EXTRACTED DATA —

/-- What a forwarded command writes on the Mirror. -/
def State.mirRule (s : State) (c : Ci) (w : BitVec 512) : Option RuleOp :=
  let o := cOp w
  let k := cPar w 0 1
  if o = 0x108 then some (.addIrt (cIrt w))
  else if o = 0x109 then (s.irtFind (cIrt w)).map .removeIrt
  else if o = 0x10A then some (.iwMask (BitVec.ofNat 16 (cPar w 0 2)))
  else if o = 0x201 then some (.setRegion k (cEntry w))
  else if o = 0x202 then some (.clearRegion k)
  else if o = 0x203 then (tGet (s.inst c).regions k).map fun r =>
    .setRegion k { r with lhrq := BitVec.ofNat 12 (cPar w 2 2), lhv := cPar w 4 1 == 1 }
  else if o = 0x303 then some (.bind (cRq w) (BitVec.ofNat 4 (cPar w 2 1)))
  else if o = 0x304 then some (.unbind (cRq w))
  else none

/-- `MRULE` (R391). A change of roles that the partner makes comes in the same form (log entry 36). -/
def execMrule (w : BitVec 256) (cmd : BitVec 512) (s : State) : Res :=
  let c := rCi w
  let o := cOp cmd
  if !s.twinIn || !s.tw.linkUp || rKind w != 8 then stay s
  else
    let s := s.renew.bump 0xE81
    let i := s.inst c
    if o = 0x601 then
      if i.st != .idle || i.role == TRole.primary then .next (s.bump 0xE82)
      else
        let s := s.setInst c { i with role := .mirror, strict := cPar cmd 0 1 == 0, pep := 1, exact := false, twr := false, lapsed := false,
                                      alone := false, rseq := rSeq w + 1, acked := rSeq w + 1 }
        .next ((s.uncacheTwin c).emit (.twinMack c (rSeq w) 1))
    else if i.pep.setWidth 8 != rPepl w then .next (s.bump 0xE82)
    else if o = 0x602 then .next (s.roleNone c)
    else if i.role != TRole.mirror then .next (s.bump 0xE82)
    else if o = 0x603 then
      let s := (s.setInst c { i with role := .primary, pep := i.pep + 1, rseq := 0, acked := 0, lapsed := false, alone := false, twr := false }).dropStore c
      .next ((s.twinCause 6).later 1 (.inst c .active))
    else
      .next ((match s.mirRule c cmd with
        | some op => s.applyRule c op false
        | none => s).took c (rSeq w) false)

/-! ### Handover (R408) -/

/-- Steps 2 to 4, once the instance is QUIESCED and every record is acknowledged: this engine becomes the Mirror. -/
def State.handoverGo (s : State) (c : Ci) : State :=
  let i := s.inst c
  match s.mc.longs.find? fun l => l.job == .twin 0x603 && cCi l.cmd == c with
  | none => s
  | some l =>
    if i.st != .quiesced || i.acked != i.rseq || i.role != TRole.primary then s
    else
      let s := s.mruleRec c l.cmd
      let s := s.modInst c fun i => { i with role := .mirror, pep := i.pep + 1, exact := true, rseq := 0, acked := 0 }
      (((s.uncacheTwin c).twinCause 6).later 1 (.inst c .idle)).finish l.cmd .done

/-- `MACK` (R397, R400, R403, R407, R408). -/
def execMack (ci : Ci) (rseq : BitVec 16) (pepl : BitVec 8) (s : State) : Res :=
  if !s.twinIn || !s.tw.linkUp then stay s
  else
    let s := s.renew
    let i := s.inst ci
    if i.pep.setWidth 8 != pepl || i.role != TRole.primary then .next (s.bump 0xE82)
    else
      let n := rseq + 1
      let s := if (n - i.acked).toNat < 2 ^ 15 then s.setInst ci { i with acked := n } else s
      .next (((s.ungate ci).handoverGo ci).pump)

/-! ### Group 0x6 -/

/-- What the digest of R389 covers. -/
def Inst.digest (i : Inst) : BitVec 32 :=
  Config.twinDigest ([b2n i.mode 0, i.firnBase.toNat, i.firnLog2, i.firnMpid.toNat, i.sfq, i.plbQ] ++
    i.regions.flatMap (fun r => [r.1, r.2.encode]) ++ i.members.map fun c => c.toNat)

/-- R388, R389, R392. -/
def twinRole (w : BitVec 512) (peerIdle : Bool) (peerDigest : BitVec 32) : Body := fun s =>
  let c := cCi w
  let i := s.inst c
  if cPar w 0 1 > 1 then .error .malformed
  else if i.st != .idle || i.role == TRole.mirror || !peerIdle || !s.tw.linkUp then .error .badState
  else if s.twinSfq c + i.sfq > 16 then .error .noResource
  else if i.digest != peerDigest then .error .twinMismatch
  else
    let s := s.startLong w .wait 0
    let s := s.setInst c { i with role := .primary, strict := cPar w 0 1 == 0, pep := 1, exact := false, twr := false, lapsed := false,
                                  alone := false, rseq := 0, acked := 0 }
    .ok ((s.mruleRec c w).finish w .done)

def twinRelease (w : BitVec 512) (peerIdle : Bool) : Body := fun s =>
  let c := cCi w
  let i := s.inst c
  if i.st != .idle || !peerIdle || (i.role != TRole.none && !s.tw.linkUp) then .error .badState
  else ((if i.role == TRole.none then s else s.mruleRec c w).roleNone c).done w

/-- R408 step 1. -/
def twinHandover (w : BitVec 512) : Body := fun s =>
  let i := s.inst (cCi w)
  if !i.twin || i.st != .active || i.lapsed || !s.tw.linkUp then .error .badState
  else .ok ((s.startLong w (.twin 0x603) 0).startQuiesce (cCi w) false)

/-- No twin packet for two lease times (R409). -/
def State.silent (s : State) : Bool :=
  match s.tw.lastPkt with
  | some t => tickReached s.clk.tick (t + BitVec.ofNat 48 (2 * s.params.twLease))
  | none => true

/-- R409 step 2: the lines of the store are posted, or written; those of a group without its `MGEND` are discarded (R401). -/
def State.takeLines (s : State) (c : Ci) : State :=
  let l := s.tw.store.filter fun y => y.ci == c && y.ended
  l.foldl (fun s y =>
    let n := s.homeNow (s.home y.lix) y.lix
    let m := s.portOf y.lix
    if s.plbFree n c then s.postLine n none c y.lix m y.data y.psn none false []
    else s.memCmd n c { mkCmd n .memwr m y.lix (.plbWr (s.slice n).seq) with data := y.data, wpsn := y.psn }) (s.dropStore c)

/-- R409, R410. -/
def twinTakeover (w : BitVec 512) : Body := fun s =>
  let c := cCi w
  let i := s.inst c
  if i.role != TRole.mirror || !(s.silent || cFlag w 3) then .error .badState
  else
    let exact := i.strict && i.exact
    let rs := i.cohRanges
    let s := s.startLong w (.twin 0x604) (if exact then 0 else s.stepsOf .zfillFirn c + s.stepsOf .walk c)
    let s := (s.modInst c fun i => { i with pep := i.pep + 1, role := .primary, alone := true, lapsed := false, rseq := 0, acked := 0 }).takeLines c
    if exact then .ok (((s.later 1 (.inst c .active)).twinCause 5).finish w .done)
    else
      let s := (s.dropEntries c).modInst c fun i => { i with twr := true, trp := (rangesAt rs 0).getD (2 ^ 46) }
      .ok ((s.later 1 (.inst c .active)).queueBulk false .zfillFirn c w)

/-- R412. -/
def twinResync (w : BitVec 512) : Body := fun s =>
  let c := cCi w
  if !(s.inst c).twin || !s.tw.linkUp then .error .badState
  else .ok ((s.startLong w (.twin 0x605) sfSteps).queueBulk true .resync c w sfSteps)

/-- R387. -/
def twinLevelRaise (w : BitVec 512) : Body := fun s =>
  let n := s.tw.plev.toNat + 1
  if !s.tw.linkUp || n > s.mc.clevMax.toNat || n > s.tw.pMax.toNat then .error .badState
  else (({ s with tw := { s.tw with plev := BitVec.ofNat 8 n } } : State).twinCause 2).done w [(1, n)]

/-- R404. -/
def twinCfg (w : BitVec 512) : Body := fun s =>
  let hb := cPar w 0 2
  let le := cPar w 4 4
  if !(between 16 hb 65535 && between 1250 le 1250000 && decide (8 * hb ≤ le)) then .error .malformed
  else ({ s with params := { s.params with twHb := hb, twLease := le } } : State).done w

def twinStatus (w : BitVec 512) : Body := fun s =>
  let i := if (cCi8 w).toNat < 64 then s.inst (cCi w) else Inst.reset
  s.done w [(1, if s.tw.incompat then 2 else if s.tw.linkUp then 1 else 0), (1, s.tw.plev.toNat), (1, TRole.code i.role), (1, b2n (!i.strict) 0),
    (2, i.pep.toNat), (1, b2n i.exact 0), (1, b2n i.twr 0), (2, if i.role == TRole.primary then (i.rseq - i.acked).toNat else 0)]

def execTwinRole (w : BitVec 512) (peerIdle : Bool) (peerDigest : BitVec 32) (s : State) : Res := mcRow 0x601 w (twinRole w peerIdle peerDigest) s
def execTwinRelease (w : BitVec 512) (peerIdle : Bool) (s : State) : Res := mcRow 0x602 w (twinRelease w peerIdle) s
def execTwinHandover (w : BitVec 512) (s : State) : Res := mcRow 0x603 w (twinHandover w) s
def execTwinTakeover (w : BitVec 512) (s : State) : Res := mcRow 0x604 w (twinTakeover w) s
def execTwinResync (w : BitVec 512) (s : State) : Res := mcRow 0x605 w (twinResync w) s
def execTwinLevelRaise (w : BitVec 512) (s : State) : Res := mcRow 0x606 w (twinLevelRaise w) s
def execTwinCfg (w : BitVec 512) (s : State) : Res := mcRow 0x607 w (twinCfg w) s
def execTwinStatus (w : BitVec 512) (s : State) : Res := mcRow 0x608 w (twinStatus w) s

end Sys2Proof.Machine
end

WORK ORDER — Your output should be the listing's lines, exact and complete, from its first line to the line that contains "let s := s.renew.bump 0xE81", inclusive.

TASK RESULT —
/-- What a forwarded command writes on the Mirror. -/
def State.mirRule (s : State) (c : Ci) (w : BitVec 512) : Option RuleOp :=
  let o := cOp w
  let k := cPar w 0 1
  if o = 0x108 then some (.addIrt (cIrt w))
  else if o = 0x109 then (s.irtFind (cIrt w)).map .removeIrt
  else if o = 0x10A then some (.iwMask (BitVec.ofNat 16 (cPar w 0 2)))
  else if o = 0x201 then some (.setRegion k (cEntry w))
  else if o = 0x202 then some (.clearRegion k)
  else if o = 0x203 then (tGet (s.inst c).regions k).map fun r =>
    .setRegion k { r with lhrq := BitVec.ofNat 12 (cPar w 2 2), lhv := cPar w 4 1 == 1 }
  else if o = 0x303 then some (.bind (cRq w) (BitVec.ofNat 4 (cPar w 2 1)))
  else if o = 0x304 then some (.unbind (cRq w))
  else none

/-- `MRULE` (R391). A change of roles that the partner makes comes in the same form (log entry 36). -/
def execMrule (w : BitVec 256) (cmd : BitVec 512) (s : State) : Res :=
  let c := rCi w
  let o := cOp cmd
  if !s.twinIn || !s.tw.linkUp || rKind w != 8 then stay s
  else
    let s := s.renew.bump 0xE81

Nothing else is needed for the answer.